Duplicate node errors on relaunch : Old Nav2 processes linger after pkill. Wait ~30 seconds for DDS discovery to clean up stale entries before relaunching. Check with ros2 node list.

Stopping Nav2

Killing a tmux session running docker exec does not kill the processes inside the container. Always stop from inside:

docker exec isaac_ros_dev_container bash -c \
  "pkill -9 -f controller_server; pkill -9 -f smoother_server; \
   pkill -9 -f planner_server; pkill -9 -f behavior_server; \
   pkill -9 -f bt_navigator; pkill -9 -f velocity_smoother; \
   pkill -9 -f waypoint_follower; pkill -9 -f lifecycle_manager; \
   pkill -9 -f nav2_carter_launch; pkill -9 -f launch_nav2"

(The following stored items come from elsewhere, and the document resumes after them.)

-- ==== Sys2Proof/Certificates/Slice0/Frames.lean ====
section
/-! DEFINITION. What the statements about frames, memory lines and traps say. -/

namespace Sys2Proof.Claims
open Sys2Proof.Machine

/-! ## The checks of any word -/

/-- The checks that a word passes at its issue: for a P word, those of its vector slot (R205, R213, R241, R397). -/
def checksOf (i : Instr) (s : State) : Issue :=
  match i.view with
  | .pair sop p => s.prepared default (.pair sop p) fun _ => p.vop.sig p.vector
  | v => s.prepared i v i.sig

/-- The signature of a word for a group whose format slot names a 64-bit type or not. -/
def sigOf (i : Instr) (slot64 : Bool) : Sig :=
  match i.view with
  | .pair _ p => p.vop.sig p.vector
  | _ => i.sig slot64

/-! ## Registers -/

/-- Nothing differs but one group of one die. -/
def onlyGroup (d gid : Nat) (s t : State) : Prop :=
  t = { s with dies := t.dies } ∧ t.dies.length = s.dies.length ∧ (∀ e, e ≠ d → t.die e = s.die e)
    ∧ t.die d = { s.die d with groups := (t.die d).groups } ∧ ∀ h, h ≠ gid → t.group? d h = s.group? d h

/-- In that group nothing differs but the registers that the word may write: those of the operands `ds`, `wide` v-registers
for each v-register that they name, and the predicates `preds`, of the active threads; the words `also` of the slot
partition; whether the word's own destination is pending; and the PC and M of the threads that issued. -/
def onlyWrites (j : Job) (ds : List Operand) (wide : Nat) (preds : List Nat) (also : Nat → Prop) (g h : Group) : Prop :=
  h = { g with threads := h.threads, part := h.part, sregs := h.sregs, pend := h.pend }
    ∧ (∀ r, r ∉ j.x.dst → (r ∈ h.pend ↔ r ∈ g.pend))
    ∧ (∀ k, h.word k ≠ g.word k → also k ∨ ∃ l ∈ j.x.lanes, ∃ r m, Operand.v r ∈ ds ∧ m < wide ∧ k = g.vWord l.t (r.toNat + m))
    ∧ (∀ a n, n < 64 → h.sreg a n ≠ g.sreg a n → a = j.x.warp ∧ ∃ r, Operand.s r ∈ ds ∧ r.toNat = n)
    ∧ (∀ t, (h.thread t) = { g.thread t with pc := (h.thread t).pc, m := (h.thread t).m, preds := (h.thread t).preds })
    ∧ (∀ t, t ∉ j.ts → (h.thread t).pc = (g.thread t).pc ∧ (h.thread t).m = (g.thread t).m)
    ∧ ∀ t n, n < 7 → (h.thread t).pred n ≠ (g.thread t).pred n →
        t ∈ j.act ∧ ((∃ r, Operand.p r ∈ ds ∧ r.toNat = n) ∨ n ∈ preds)

/-- No other word of the slot partition. -/
def noWord : Nat → Prop := fun _ => False

/-- A word that writes registers alone: its row, the operands that it writes, and the predicates it writes beside them. -/
structure Written where
  c : Claim
  ds : Job → List Operand
  preds : List Nat

/-- The predicates that a mask names (R253). -/
def predsOf (mask : Nat) : List Nat := (List.range 7).filter (bit mask)

/-- The words that write registers alone: nearly all write their destination; IADDC writes p6 too (R244); PMOV to predicates
those of MASK, and no destination (R253); a P word the destination of its vector slot and the s-register of its scalar
slot (R205). -/
noncomputable def writtenRows (w : RegWord) (v : WideWord) (u : ShortWord) (p : PairWord) : List Written :=
  let own := fun (preds : List Nat) (c : Claim) => (⟨c, fun j => [j.f.dst], preds⟩ : Written)
  (integerTable w v u ++ logicTable w v u ++ compareTable w v u ++ floatTable w ++ convertTable w ++ laneTable w u ++ blockTable w
      ++ rdsrTable w).map (own [])
    ++ (carryTable w v).map (own [6])
    ++ (pmovTable w).map (fun c => if w.imm[0] then ⟨c, fun _ => [], predsOf (bits w.imm.toNat 14 8)⟩ else own [] c)
    ++ (pairTable p).map fun c => ⟨c, fun _ => [p.vdst, .s p.sdst], []⟩

/-- In that group nothing differs but the special register that WRSR names, and the PC and M of the threads that issued. -/
def onlySpecial (j : Job) (g h : Group) : Prop :=
  let k := j.f.imm % 256
  h = { g with
        threads := h.threads
        wdlimit := if k = 0x12 then h.wdlimit else g.wdlimit
        ctx := { g.ctx with
          handler := if k = 0x0B then h.ctx.handler else g.ctx.handler
          tbase := if k = 0x0F then h.ctx.tbase else g.ctx.tbase
          tlen := if k = 0x10 then h.ctx.tlen else g.ctx.tlen } }
    ∧ (∀ t, h.thread t = { g.thread t with pc := (h.thread t).pc, m := (h.thread t).m })
    ∧ ∀ t, t ∉ j.ts → h.thread t = g.thread t

/-! ## Bytes of memory lines -/

/-- What a load of byte i of a line gives a node: its tentative copy, else the line in its slice, else memory; nothing
where it reads poisoned (R80, R167, R436). -/
def lineByte (d : Die) (nid : Nat) (r : LineRef) (i : Nat) : Option Byte :=
  if (d.seenByte nid r i).2 then none else some (d.seenByte nid r i).1

/-- Two references name one line of one slice. -/
def sameLine (d : Die) (r r' : LineRef) : Prop :=
  d.sliceOf r'.attr r'.addr = d.sliceOf r.attr r.addr ∧ r'.addr = r.addr ∧ r'.pres = r.pres

/-- A line of an ordinary page, at a multiple of 64. -/
def plainLine (r : LineRef) : Prop := r.pres = none ∧ r.attr.afmt = none ∧ r.addr % 64 = 0

/-- Two ways of the line's set are free. -/
def roomFor (d : Die) (r : LineRef) : Prop :=
  ∃ v w, v < 16 ∧ w < 16 ∧ v ≠ w ∧ ∀ l ∈ d.l2, l.slice = d.sliceOf r.attr r.addr → l2Set l.line = l2Set r.addr → l.way ≠ v ∧ l.way ≠ w

/-- A store to the line needs no way of its set: the copy or the line that it goes to stands in its slice. -/
def standsThere (d : Die) (nid : Nat) (r : LineRef) : Prop :=
  ((d.copyIn nid r).isSome = true ∨ (d.tentative nid = false ∧ d.stagedOf nid r = none))
    ∧ (d.tentative nid = true ∨ (d.l2Find r).isSome = true)

/-- No two of a node's lines in the staging reserve have one place. -/
def placesApart (d : Die) (nid : Nat) : Prop := ∀ n, d.node? nid = some n → (n.tent.map TentLine.place).Nodup

/-- Every byte of every ordinary line reads in one die as in another, for any node. -/
def sameLines (d e : Die) : Prop := ∀ nid r i, plainLine r → i < 64 → lineByte e nid r i = lineByte d nid r i

/-! ## Accesses to memory -/

/-- A spot is byte i of a line, under one name of that line or another. -/
def spotIs (d : Die) (k : Spot) (r : LineRef) (i : Nat) : Prop := ∃ r' i', k = .line r' i' ∧ sameLine d r' r ∧ i' = i

/-- Every byte of an access lies in a line of an ordinary page that is in its slice, and of which the node has no tentative
copy. -/
def inSlices (d : Die) (nid : Nat) (ls : List LaneSpots) : Prop :=
  ∀ l ∈ ls, ∀ k ∈ l.spots, ∃ r i, k = .line r i ∧ i < 64 ∧ plainLine r ∧ (d.l2Find r).isSome = true ∧ d.tentOf nid r = none

/-- The checks of an access of n bytes for each lane: the places they give, and the state after them. -/
def placesOf (j : Job) (s : State) (acc : Acc) (n align : Nat) (lanes : List LaneSrc) (va : LaneSrc → Nat) : List LaneSpots × State :=
  let p := checked j s acc n align lanes va
  (places p, p.2)

/-- The words that store to memory, with the number of bytes of each (R288). -/
def storeWords (w : RegWord) : List (Instr × Nat) :=
  [(.stB w, 1), (.stH w, 2), (.stW w, 4), (.stD w, 8), (.stQ w, 16)]

/-- The places that the checks of a store give. -/
def storePlaces (j : Job) (s : State) (n : Nat) : List LaneSpots × State := placesOf j s .store n 1 j.x.lanes (address j)

/-- An access that writes goes straight to the L2, where its lines stand: the node's writes are not tentative, no registration
holds one of its bytes, and the group is alive. -/
def writesInPlace (j : Job) (n : Nat) (p : List LaneSpots × State) : Prop :=
  hostSees j p.2 n p.1 = false ∧ (p.2.die j.d).tentative (j.group p.2).node = false ∧ j.alive p.2 = true
    ∧ inSlices (p.2.die j.d) (j.group p.2).node p.1

/-- A store passes its checks and writes in place. -/
def storesInPlace (j : Job) (s : State) (n : Nat) : Prop :=
  granted (checked j s .store n 1 j.x.lanes (address j)) = true ∧ writesInPlace j n (storePlaces j s n)

/-- The places that the checks of a load of n bytes give. -/
def readPlaces (j : Job) (s : State) (n : Nat) : List LaneSpots × State := placesOf j s .load n 1 (loaders j) (address j)

/-- The words that load from memory, with the number of bytes of each (R288). -/
def loadSizes : List Nat := [1, 1, 2, 2, 4, 8, 16]

/-- The atomics of memory, with the number of bytes of each (R294). -/
def atomRows (w : RegWord) : List (Claim × Nat) := [(atomMem (.atomW w) w 32, 4), (atomMem (.atomD w) w 64, 8)]

/-- The places that the checks of an atomic of n bytes give. -/
def atomPlaces (j : Job) (s : State) (n : Nat) : List LaneSpots × State :=
  placesOf j s .atom n n j.x.lanes fun l => l.a.toNat % 2 ^ 64

/-- The predicate that PD names, where an atomic has one (R294). -/
def predOut (j : Job) : List Nat := if bit j.f.imm 11 then [bits j.f.imm 10 8] else []

/-! ## Accesses to the window -/

/-- The words that store to the window, with the number of bytes of each (R287). -/
def windowWords (w : RegWord) : List (Instr × Nat) :=
  [(.stBWin w, 1), (.stHWin w, 2), (.stWWin w, 4), (.stDWin w, 8), (.stQWin w, 16)]

/-- The atomics of the window, with the number of bytes of each (R294). -/
def windowAtoms (w : RegWord) : List (Claim × Nat) := [(atomWin (.atomWWin w) 32, 4), (atomWin (.atomDWin w) 64, 8)]

/-- No thread waits in WAIT, in its turn or suspended. -/
def noWait (g : Group) : Bool :=
  !g.hasWait fun y => match y with
    | .wait .. => true
    | _ => false

/-! ## Traps -/

/-- No thread of a warp waits, has a wait suspended or has an end of one recorded, and no two of them share a lane. -/
def quiet (g : Group) (warp : Nat) : Prop :=
  (∀ t ∈ g.members warp, (g.thread t).wait = none ∧ (g.thread t).susp = none ∧ (g.thread t).suspEnd = none)
    ∧ ∀ t ∈ g.members warp, ∀ u ∈ g.members warp, t % 32 = u % 32 → t = u

end Sys2Proof.Claims
end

Then wait ~30 seconds before relaunching so DDS clears the stale node registrations.

Plugin naming in Jazzy

Nav2 Jazzy requires :: separator for plugin names (e.g., nav2_smac_planner::SmacPlannerHybrid). The older / format (e.g., nav2_smac_planner/SmacPlannerHybrid) causes "class does not exist" errors. Also, plugin_lib_names should NOT be listed in bt_navigator config — built-in plugins are registered automatically.